→ What this task involves
Each record is to be printed exactly as given, down to the last mark.
• • •
/-- The doorbell area's base, and the slots of an I/O pair's SQ tail and CQ head in it (R200). -/
def State.doorbellArea (s : State) : Nat := s.get64 Reg.QMX_DB_BASE_LO_BASE Reg.QMX_DB_BASE_HI_BASE
def State.tailSlot (s : State) (q : Nat) : Nat := s.doorbellArea + 4 * (q - 1)
def State.headSlot (s : State) (q : Nat) : Nat := s.doorbellArea + 4096 + 4 * (q - 1)

/-- The two doorbell words of an identifier as a poll reads them; a word that could not be read is unchanged (R284). -/
def pollPair (q : Nat) (t h : Option Nat) (s : State) : State :=
  match s.pair? q with
  | none =>
    let s1 := match t with | some v => strayDoorbell q 0 v s | none => s
    (match h with | some v => strayDoorbell q 1 v s1 | none => s1)
  | some p =>
    let s1 := match t with
      | some v => if v = p.rawTail then s else submit q v (onPair q (fun x => { x with rawTail := v }) s)
      | none => s
    match h with
    | some v => if v = p.rawHead then s1 else release q v (onPair q (fun x => { x with rawHead := v }) s1)
    | none => s1

/-- DOORBELL_POLL (R200, R203, R204): the tail and head slots of identifiers 1 to the highest created one are read; `words` is what host
memory holds there, by address. -/
def execDoorbellPoll (tails heads : List (Nat × Nat)) (s : State) : Result :=
  if s.serving then
    let top := (s.ioPairs.map Prod.fst).foldl max 0
    let s0 := readHost (s.headSlot 1) (4 * top) (readHost (s.tailSlot 1) (4 * top) (bump Reg.QMX_POLL_CNT s))
    let s1 := forEach ((List.range top).map (fun i => i + 1))
      (fun q t => pollPair q (Assoc.find tails (s.tailSlot q)) (Assoc.find heads (s.headSlot q)) t) s0
    let found := s1.ioPairs.any (fun p => match s.pair? p.1 with | some old => p.2.sqTail != old.sqTail | none => false)
    let next := if found then 2 else if s1.ioInFlight then s1.qmx.interval else min 1000 (2 * s1.qmx.interval)
    let s2 : State := { s1 with qmx := { s1.qmx with
      interval := if adaptive s.mode then next else s1.qmx.interval } }
    .next (when s2.ioPending suspendTest s2)
  else .next s

/-! What an entry asks for (R206 to R212, R228) -/

/-- The 16-byte entries of a fragment table (R210): address, length, flags. -/
def tableEntries (b : List Nat) : List (Nat × (Nat × Nat)) :=
  (List.range (b.length / 16)).map (fun i => (byteField b (16 * i) 8, byteField b (16 * i + 8) 4, byteField b (16 * i + 12) 4))

/-- The fields of a submission entry (R206), with the queue it was read from. -/
def decodeEntry (q : Nat) (x : RawEntry) : Entry where
  qid := q
  opcode := byteField x.bytes 0 1
  flags := byteField x.bytes 1 1
  cid := byteField x.bytes 2 2
  vol := byteField x.bytes 4 4
  slba := byteField x.bytes 8 8
  nlbM1 := byteField x.bytes 16 4
  options := byteField x.bytes 20 4
  dptr := byteField x.bytes 24 8
  dlen := byteField x.bytes 32 4
  piCtrl := byteField x.bytes 36 4
  spec := (x.bytes.drop 40).take 24
  admin := x.admin
  tables := x.tables.map tableEntries

/-- The admin command of an entry: 0x01 is IDENTIFY, and I/O opcodes are none. -/
def adminOf (e : Entry) : Option AdminOp :=
  if e.opcode = 1 then some .identify
  else if 0x20 ≤ e.opcode ∧ e.opcode ≤ 0x25 then none
  else match e.admin with
    | some .identify => none
    | x => x

/-- OPCODE belongs to the queue's kind (step 1 of R207). -/
def opcodeOk (e : Entry) : Bool :=
  if e.qid = 0 then (adminOf e).isSome else decide (0x20 ≤ e.opcode) && decide (e.opcode ≤ 0x25)

/-- Data fragments of a list of tables. -/
def dataFrags (e : Entry) : List (Nat × (Nat × Nat)) := e.tables.flatMap (fun t => t.filter (fun f => bitOf f.2.2 1 == 0))

/-- Bytes of the host buffer (R209, R210). -/
def bufferLen (e : Entry) : Nat := if bitOf e.flags 0 = 0 then e.dlen else ((dataFrags e).map (fun f => f.2.1)).sum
• • •
→ Solution to the exercise
/-- The doorbell area's base, and the slots of an I/O pair's SQ tail and CQ head in it (R200). -/
def State.doorbellArea (s : State) : Nat := s.get64 Reg.QMX_DB_BASE_LO_BASE Reg.QMX_DB_BASE_HI_BASE
def State.tailSlot (s : State) (q : Nat) : Nat := s.doorbellArea + 4 * (q - 1)
def State.headSlot (s : State) (q : Nat) : Nat := s.doorbellArea + 4096 + 4 * (q - 1)

/-- The two doorbell words of an identifier as a poll reads them; a word that could not be read is unchanged (R284). -/
def pollPair (q : Nat) (t h : Option Nat) (s : State) : State :=
  match s.pair? q with
  | none =>
    let s1 := match t with | some v => strayDoorbell q 0 v s | none => s
    (match h with | some v => strayDoorbell q 1 v s1 | none => s1)
  | some p =>
    let s1 := match t with
      | some v => if v = p.rawTail then s else submit q v (onPair q (fun x => { x with rawTail := v }) s)
      | none => s
    match h with
    | some v => if v = p.rawHead then s1 else release q v (onPair q (fun x => { x with rawHead := v }) s1)
    | none => s1

/-- DOORBELL_POLL (R200, R203, R204): the tail and head slots of identifiers 1 to the highest created one are read; `words` is what host
memory holds there, by address. -/
def execDoorbellPoll (tails heads : List (Nat × Nat)) (s : State) : Result :=
  if s.serving then
    let top := (s.ioPairs.map Prod.fst).foldl max 0
    let s0 := readHost (s.headSlot 1) (4 * top) (readHost (s.tailSlot 1) (4 * top) (bump Reg.QMX_POLL_CNT s))
    let s1 := forEach ((List.range top).map (fun i => i + 1))
      (fun q t => pollPair q (Assoc.find tails (s.tailSlot q)) (Assoc.find heads (s.headSlot q)) t) s0
    let found := s1.ioPairs.any (fun p => match s.pair? p.1 with | some old => p.2.sqTail != old.sqTail | none => false)
    let next := if found then 2 else if s1.ioInFlight then s1.qmx.interval else min 1000 (2 * s1.qmx.interval)
    let s2 : State := { s1 with qmx := { s1.qmx with
      interval := if adaptive s.mode then next else s1.qmx.interval } }
    .next (when s2.ioPending suspendTest s2)
  else .next s

/-! What an entry asks for (R206 to R212, R228) -/

/-- The 16-byte entries of a fragment table (R210): address, length, flags. -/
def tableEntries (b : List Nat) : List (Nat × (Nat × Nat)) :=
  (List.range (b.length / 16)).map (fun i => (byteField b (16 * i) 8, byteField b (16 * i + 8) 4, byteField b (16 * i + 12) 4))

/-- The fields of a submission entry (R206), with the queue it was read from. -/
def decodeEntry (q : Nat) (x : RawEntry) : Entry where
  qid := q
  opcode := byteField x.bytes 0 1
  flags := byteField x.bytes 1 1
  cid := byteField x.bytes 2 2
  vol := byteField x.bytes 4 4
  slba := byteField x.bytes 8 8
  nlbM1 := byteField x.bytes 16 4
  options := byteField x.bytes 20 4
  dptr := byteField x.bytes 24 8
  dlen := byteField x.bytes 32 4
  piCtrl := byteField x.bytes 36 4
  spec := (x.bytes.drop 40).take 24
  admin := x.admin
  tables := x.tables.map tableEntries

/-- The admin command of an entry: 0x01 is IDENTIFY, and I/O opcodes are none. -/
def adminOf (e : Entry) : Option AdminOp :=
  if e.opcode = 1 then some .identify
  else if 0x20 ≤ e.opcode ∧ e.opcode ≤ 0x25 then none
  else match e.admin with
    | some .identify => none
    | x => x

/-- OPCODE belongs to the queue's kind (step 1 of R207). -/
def opcodeOk (e : Entry) : Bool :=
  if e.qid = 0 then (adminOf e).isSome else decide (0x20 ≤ e.opcode) && decide (e.opcode ≤ 0x25)

/-- Data fragments of a list of tables. -/
def dataFrags (e : Entry) : List (Nat × (Nat × Nat)) := e.tables.flatMap (fun t => t.filter (fun f => bitOf f.2.2 1 == 0))

/-- Bytes of the host buffer (R209, R210). -/
def bufferLen (e : Entry) : Nat := if bitOf e.flags 0 = 0 then e.dlen else ((dataFrags e).map (fun f => f.2.1)).sum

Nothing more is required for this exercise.